DC, as gently as possible, I would like to say I am worried about you. Perhaps, while you're single, it would be a good time to explore some options on how to help you manager your choices to help keep yourself, and your partners, safe both physically and emotionally? For example, drinking excessively can cause so many problems, including the possibility of sexual encounters you may not have consented to or be aware of--rape--which would leave you in a very bad situation physically and emotionally. Or, as you say has already happened, having unprotected sex, with all the possible consequences.

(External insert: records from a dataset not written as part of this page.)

-- ==== Sys2Proof/Laws/HostCalls.lean ====
section
/-! SUPPORT. What the host's load does, once for each of its operations: which images it accepts, and the storage,
registers and base registers that it leaves. -/

namespace Sys2Proof.Machine

/-! ## Which images are accepted -/

theorem distinctNames_iff {bs : List LoadBank} : distinctNames bs = true ↔ (bs.map LoadBank.name).Nodup := by
  induction bs with
  | nil => simp [distinctNames]
  | cons b bs ih => simp [distinctNames, ih]

/-- The table of a load has an entry for a name when some bank has the name. -/
theorem LoadImage.findBank_isSome {l : LoadImage} {n : BankName} :
    (findBank n l.table).isSome = true ↔ ∃ b ∈ l.banks, b.name = n := by
  unfold LoadImage.table
  generalize l.banks = bs
  induction bs with
  | nil => simp [findBank]
  | cons b bs ih =>
    simp only [List.map_cons, findBank, List.exists_mem_cons_iff]
    split
    · next h => simp [h]
    · next h => simp [h, ih]

/-- A bank is acceptable when its base is below MEM_SIZE and its words are as many as its limits cover and exist. -/
theorem LoadBank.acceptable_iff {m : Nat} {b : LoadBank} :
    b.acceptable m = true ↔
      b.descriptor.base < m ∧ (b.descriptor.isVoid = true → b.words = []) ∧
        (b.descriptor.isVoid = false →
          b.descriptor.lower.toNat + b.words.length = b.descriptor.upper.toNat + 1 ∧
          (b.descriptor.lower.toNat ≤ b.descriptor.upper.toNat →
            b.descriptor.base + (b.descriptor.upper.toNat - b.descriptor.lower.toNat) < m)) := by
  unfold LoadBank.acceptable Descriptor.valid
  cases hv : b.descriptor.isVoid
  · simp only [Bool.and_eq_true, decide_eq_true_eq, Bool.or_eq_true, Bool.false_eq_true, false_or, if_false,
      beq_iff_eq, false_imp_iff, true_and, true_imp_iff]
    constructor
    · rintro ⟨⟨h₁, -, h₂⟩, h₃⟩
      exact ⟨h₁, h₃, fun h => by omega⟩
    · rintro ⟨h₁, h₂, h₃⟩
      exact ⟨⟨h₁, by omega, (Nat.lt_or_ge _ _).imp id h₃⟩, h₂⟩
  · simp

/-- A base register with one assignment is assigned that bank. -/
theorem assignedBank_of_mem {l : List (BaseIndex × BankName)} {p : BaseIndex × BankName} (hp : p ∈ l)
    (h : ∀ p' ∈ l, p'.1 = p.1 → p' = p) : assignedBank p.1 l = some p.2 := by
  induction l with
  | nil => cases hp
  | cons q l ih =>
    obtain ⟨i, n⟩ := q
    rw [assignedBank]
    split
    · next hi => rw [← h _ List.mem_cons_self hi]
    · next hi =>
      rcases List.mem_cons.1 hp with rfl | hp
      · exact absurd rfl hi
      · exact ih hp fun q hq => h q (List.mem_cons_of_mem _ hq)

/-- A base register is assigned no bank when the list does not name it. -/
theorem assignedBank_eq_none {l : List (BaseIndex × BankName)} {k : BaseIndex} :
    assignedBank k l = none ↔ ∀ p ∈ l, p.1 ≠ k := by
  induction l with
  | nil => simp [assignedBank]
  | cons q l ih =>
    obtain ⟨i, n⟩ := q
    rw [assignedBank]
    split <;> simp_all

/-! ## Registers and storage -/

theorem setRegs_sameControl (s : State) (gs : List (GrsIndex × Word)) :
    SameControl s (s.setRegs gs) ∧ (s.setRegs gs).mem = s.mem := by
  induction gs generalizing s with
  | nil => exact ⟨.refl _, rfl⟩
  | cons g gs ih => exact ⟨(SameControl.setReg s _ _).trans (ih _).1, (ih _).2⟩

/-- A register that the list does not name keeps its value. -/
theorem setRegs_reg_of_not_mem {s : State} {gs : List (GrsIndex × Word)} {k : GrsIndex} (h : ∀ p ∈ gs, p.1 ≠ k) :
    (s.setRegs gs).reg k = s.reg k := by
  induction gs generalizing s with
  | nil => rfl
  | cons g gs ih =>
    rw [State.setRegs, List.foldl_cons, ← State.setRegs, ih fun p hp => h p (List.mem_cons_of_mem _ hp),
      State.reg_setReg_ne fun hk => h g List.mem_cons_self hk.symm]

/-- A register that the list names with one value holds that value. -/
theorem setRegs_reg_of_mem {s : State} {gs : List (GrsIndex × Word)} {p : GrsIndex × Word} (hp : p ∈ gs)
    (h : ∀ p' ∈ gs, p'.1 = p.1 → p' = p) : (s.setRegs gs).reg p.1 = p.2 := by
  induction gs generalizing s with
  | nil => cases hp
  | cons g gs ih =>
    rw [State.setRegs, List.foldl_cons, ← State.setRegs]
    by_cases hm : p ∈ gs
    · exact ih hm fun p' hp' => h p' (List.mem_cons_of_mem _ hp')
    · obtain rfl : p = g := (List.mem_cons.1 hp).resolve_right hm
      rw [setRegs_reg_of_not_mem, State.reg_setReg_self]
      exact fun p' hp' he => hm (h p' (List.mem_cons_of_mem _ hp') he ▸ hp')

/-- Storage after a block of words is written. -/
theorem Memory.read_writeAll {m : Memory} (h : m.wf = true) (a : Nat) (ws : List Word) (x : Nat) :
    (m.writeAll a ws).read x = if a ≤ x ∧ x < a + ws.length then ws.getD (x - a) 0 else m.read x := by
  induction ws generalizing m a with
  | nil => rw [if_neg (by simp)]; rfl
  | cons w ws ih =>
    rw [Memory.writeAll, ih (Memory.write_wf _ _ h), Memory.read_write h, List.length_cons]
    by_cases hx : x = a
    · subst hx
      rw [if_neg (by omega), if_pos rfl, if_pos (by omega)]
      simp
    · by_cases hw : a + 1 ≤ x ∧ x < a + 1 + ws.length
      · obtain ⟨j, rfl⟩ : ∃ j, x = a + 1 + j := ⟨x - (a + 1), by omega⟩
        rw [if_pos hw, if_pos (by omega), show a + 1 + j - (a + 1) = j by omega,
          show a + 1 + j - a = j + 1 by omega]
        rfl
      · rw [if_neg hw, if_neg hx, if_neg (by omega)]

theorem loadBanks_wf {m : Memory} (h : m.wf = true) (bs : List LoadBank) : (loadBanks m bs).wf = true := by
  induction bs generalizing m with
  | nil => exact h
  | cons b bs ih => exact ih (Memory.writeAll_wf _ _ h)

/-- A word outside every bank of a load keeps its value. -/
theorem loadBanks_read_outside {m : Memory} (h : m.wf = true) {bs : List LoadBank} {x : Nat}
    (hx : ∀ b ∈ bs, ∀ n : Nat, n < b.words.length → b.descriptor.base + n ≠ x) :
    (loadBanks m bs).read x = m.read x := by
  induction bs generalizing m with
  | nil => rfl
  | cons b bs ih =>
    rw [loadBanks, List.foldl_cons, ← loadBanks,
      ih (Memory.writeAll_wf _ _ h) fun b' hb => hx b' (List.mem_cons_of_mem _ hb), Memory.read_writeAll h, if_neg]
    exact fun hr => hx b List.mem_cons_self (x - b.descriptor.base) (by omega) (by omega)

/-! ## The whole load -/

/-- A load that is not refused: its conditions, and the state that it leaves. -/
theorem State.load_eq_some {s t : State} {l : LoadImage} :
    s.load l = some t ↔
      s.run ≠ .running ∧ l.acceptable s.params.memSize = true ∧ (findBank l.entry.bank l.table).isSome = true ∧
      { (s.setRegs l.initialGrs).setRegLow Config.rcsPointer l.rcsPointer with
        mem := loadBanks s.mem l.banks, bdt := l.table
        b := Vector.ofFn fun k => l.descriptorFor (BitVec.ofFin k)
        dr := l.initialDr, key := l.initialKey, par := l.entry, pending := { s.pending with requests := [] }
        save := none, lastInterrupt := none, entry := false
        run := .idle, stopReason := .none, stopDetail := 0 } = t := by
  unfold State.load
  by_cases hr : s.run = .running
  · simp [hr]
  · cases ha : l.acceptable s.params.memSize <;> cases hf : (findBank l.entry.bank l.table).isSome <;> simp [hr]

end Sys2Proof.Machine
end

Generally, poly is more than just sleeping with different people with whom you are not in a relationship. That is more often just called "dating" these days, or (in other contexts) swinging. Becoming involved, emotionally or physically, outside of a relationship, when the partner in that relationship is unaware and consenting, is called cheating, not poly. This is true when you are with someone who's partner isn't aware of your encounter/relationship, just as much as it would be with your own partner. Poly is about communication, and definitely about consent and respect, which are all necessary to be safe and happy (frankly, all relationships should be about those, not just poly). The partners who you've said made out with you after saying they have a girlfriend (which a general person generally says more like "My girlfriend and I are in a poly relationship, are you okay with that?", whereas just leaving it at "I have a girlfriend" definitely implies she doesn't know, and they aren't poly) aren't respecting you, or their girlfriends. Which means you are very unlikely to be the first person they've broken that trust with, and tells you a good bit about the level of safety you might expect from them, especially if you are incapacitated.

I am not a prude, and no stranger to partying (I was a traveling Bud girl at one point), but safety is a real and serious concern.

As Kevin suggested, more reading, and possibly some help in learning good decision making, would be a real benefit as you move forward and explore poly.